-- ==== Sys2Proof/Laws/Bus.lean ====
section
/-! SUPPORT. Everything a host access can do (20_memory.md R62, R63, 45_commands.md R190), said once. -/

namespace Sys2Proof.Machine

/-- The offset of the address of an offset is that offset. -/
theorem busOffset_busAddr (p : Params) {off : Nat} (h : off < 2 ^ 32) : busOffset p (busAddr p off) = off := by
  unfold busOffset busAddr
  rw [BitVec.add_comm, BitVec.add_sub_cancel, BitVec.toNat_ofNat, Nat.mod_eq_of_lt h]

/-- A register slot's read, in one of its cases: an exact value, or a fresh free value while BUSY. -/
theorem readReg_cases (off : Nat) (s : State) :
    (∃ v, readReg off s = respond v s) ∨ (s.phase ≠ .idle ∧ engineWrittenReg off ∧ readReg off s = respondAny s) := by
  unfold readReg
  rw [busy_eq]
  split_ifs with h1 h2 h3 h4
  · exact .inl ⟨_, rfl⟩
  · exact .inl ⟨_, rfl⟩
  · exact .inr ⟨by simpa using h4, h3, rfl⟩
  · exact .inl ⟨_, rfl⟩
  · exact .inl ⟨_, rfl⟩

/-- Everything a host read can do: it returns an exact value, or a free value while BUSY, or 0 with BUS_ACCESS. -/
theorem memRead_cases (off n : Nat) (s : State) :
    (legal s.params off n ∧ ∃ v, memRead off n s = respond v s)
    ∨ (legal s.params off n ∧ s.phase ≠ .idle ∧ memRead off n s = respondAny s)
    ∨ (¬ legal s.params off n ∧ memRead off n s = respond 0 (raiseError .busAccess s)) := by
  unfold memRead
  rw [busy_eq]
  split_ifs with h1 h2 h3 h4 h5
  · rcases readReg_cases off s with ⟨v, h⟩ | ⟨hb, -, h⟩
    · exact .inl ⟨h1, v, h⟩
    · exact .inr (.inl ⟨h1, hb, h⟩)
  · exact .inr (.inl ⟨h1, by simpa using h4, rfl⟩)
  · exact .inl ⟨h1, _, rfl⟩
  · exact .inl ⟨h1, _, rfl⟩
  · exact .inl ⟨h1, _, rfl⟩
  · exact .inr (.inr ⟨h1, rfl⟩)

/-- A host read changes the read log, the draws and the error record only. -/
theorem memRead_frame (off n : Nat) (s : State) :
    memRead off n s =
      { s with
        readLog := (memRead off n s).readLog
        draws := (memRead off n s).draws
        err := (memRead off n s).err
        ecode := (memRead off n s).ecode } := by
  rcases memRead_cases off n s with ⟨-, v, h⟩ | ⟨-, -, h⟩ | ⟨-, h⟩
  · rw [h]; rfl
  · rw [h]; rfl
  · rw [h, raiseError_eq]; rfl

/-- Everything a host write can do: BUS_ACCESS; a STATUS write; nothing, on a read-only or reserved register; BUSY_WRITE
while BUSY; in phase IDLE the write. -/
theorem memWrite_cases (off n : Nat) (v : Word) (s : State) :
    (¬ legal s.params off n ∧ memWrite off n v s = raiseError .busAccess s)
    ∨ (legal s.params off n ∧ off = 0x004 ∧ n = 4 ∧ memWrite off n v s = if v.getLsbD 2 then clearError s else s)
    ∨ (legal s.params off n ∧ memWrite off n v s = s)
    ∨ (legal s.params off n ∧ s.phase ≠ .idle ∧ memWrite off n v s = raiseError .busyWrite s)
    ∨ (legal s.params off n ∧ s.phase = .idle ∧ off ≠ 0x004
        ∧ (off = 0x000 ∨ off = 0x008 ∨ off = 0x00C ∨ off = 0x010 ∨ 0x04000 ≤ off)
        ∧ memWrite off n v s = writeIdle off n v s) := by
  unfold memWrite
  rw [busy_eq]
  by_cases hl : legal s.params off n
  · rw [if_pos hl]
    by_cases h4 : off = 0x004
    · rw [if_pos h4]
      exact .inr (.inl ⟨hl, h4, by unfold legal at hl; omega, rfl⟩)
    · rw [if_neg h4]
      by_cases hr : off ≤ 0x0FC ∧ off ≠ 0x000 ∧ off ≠ 0x008 ∧ off ≠ 0x00C ∧ off ≠ 0x010
      · rw [if_pos hr]
        exact .inr (.inr (.inl ⟨hl, rfl⟩))
      · rw [if_neg hr]
        by_cases hb : s.phase = .idle
        · rw [if_neg (by simp [hb])]
          exact .inr (.inr (.inr (.inr ⟨hl, hb, h4, by unfold legal at hl; omega, rfl⟩)))
        · rw [if_pos (by simp [hb])]
          exact .inr (.inr (.inr (.inl ⟨hl, hb, rfl⟩)))
  · rw [if_neg hl]
    exact .inl ⟨hl, rfl⟩

/-- While BUSY a host write changes the error record only. -/
theorem memWrite_busy_frame (off n : Nat) (v : Word) {s : State} (h : s.phase ≠ .idle) :
    memWrite off n v s =
      { s with err := (memWrite off n v s).err, ecode := (memWrite off n v s).ecode } := by
  rcases memWrite_cases off n v s with ⟨-, e⟩ | ⟨-, -, -, e⟩ | ⟨-, e⟩ | ⟨-, -, e⟩ | ⟨-, hi, -⟩
  · rw [e, raiseError_eq]
  · rw [e]; split <;> rfl
  · rw [e]
  · rw [e, raiseError_eq]
  · exact absurd hi h

/-- Everything IssueCommand does: a command is accepted, a reserved code raises ILLEGAL_CMD (45_commands.md R190). -/
theorem issueCommand_cases (v : Word) (s : State) :
    (∃ c, commandOf (decodeCmd v) = some c ∧ issueCommand v s = accept c s)
    ∨ (commandOf (decodeCmd v) = none ∧ issueCommand v s = raiseError .illegalCmd s) := by
  unfold issueCommand
  cases h : commandOf (decodeCmd v) with
  | some c => exact .inl ⟨c, rfl, rfl⟩
  | none => exact .inr ⟨rfl, rfl⟩

/-- Everything a performed write does, register by register (20_memory.md R63). -/
theorem writeIdle_cases (off n : Nat) (v : Word) (s : State) :
    (off = 0x000 ∧ writeIdle off n v s = issueCommand v s)
    ∨ (off = 0x008 ∧ writeIdle off n v s = { s with len := v })
    ∨ (off = 0x00C ∧ writeIdle off n v s = { s with nblk := warlIndex s.params v })
    ∨ (off = 0x010 ∧ writeIdle off n v s = { s with blkidx := warlIndex s.params v })
    ∨ (off ≠ 0x000 ∧ off ≠ 0x008 ∧ off ≠ 0x00C ∧ off ≠ 0x010
        ∧ writeIdle off n v s = { s with mem := Memory.store s.mem off n v }) := by
  unfold writeIdle
  split_ifs with h1 h2 h3 h4
  · exact .inl ⟨h1, rfl⟩
  · exact .inr (.inl ⟨h2, rfl⟩)
  · exact .inr (.inr (.inl ⟨h3, rfl⟩))
  · exact .inr (.inr (.inr (.inl ⟨h4, rfl⟩)))
  · exact .inr (.inr (.inr (.inr ⟨h1, h2, h3, h4, rfl⟩)))

end Sys2Proof.Machine
end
======
TRY IT:
If a line of the data contains "none", it counts; report the number of such lines and nothing else.

EXERCISE RESPONSE:
2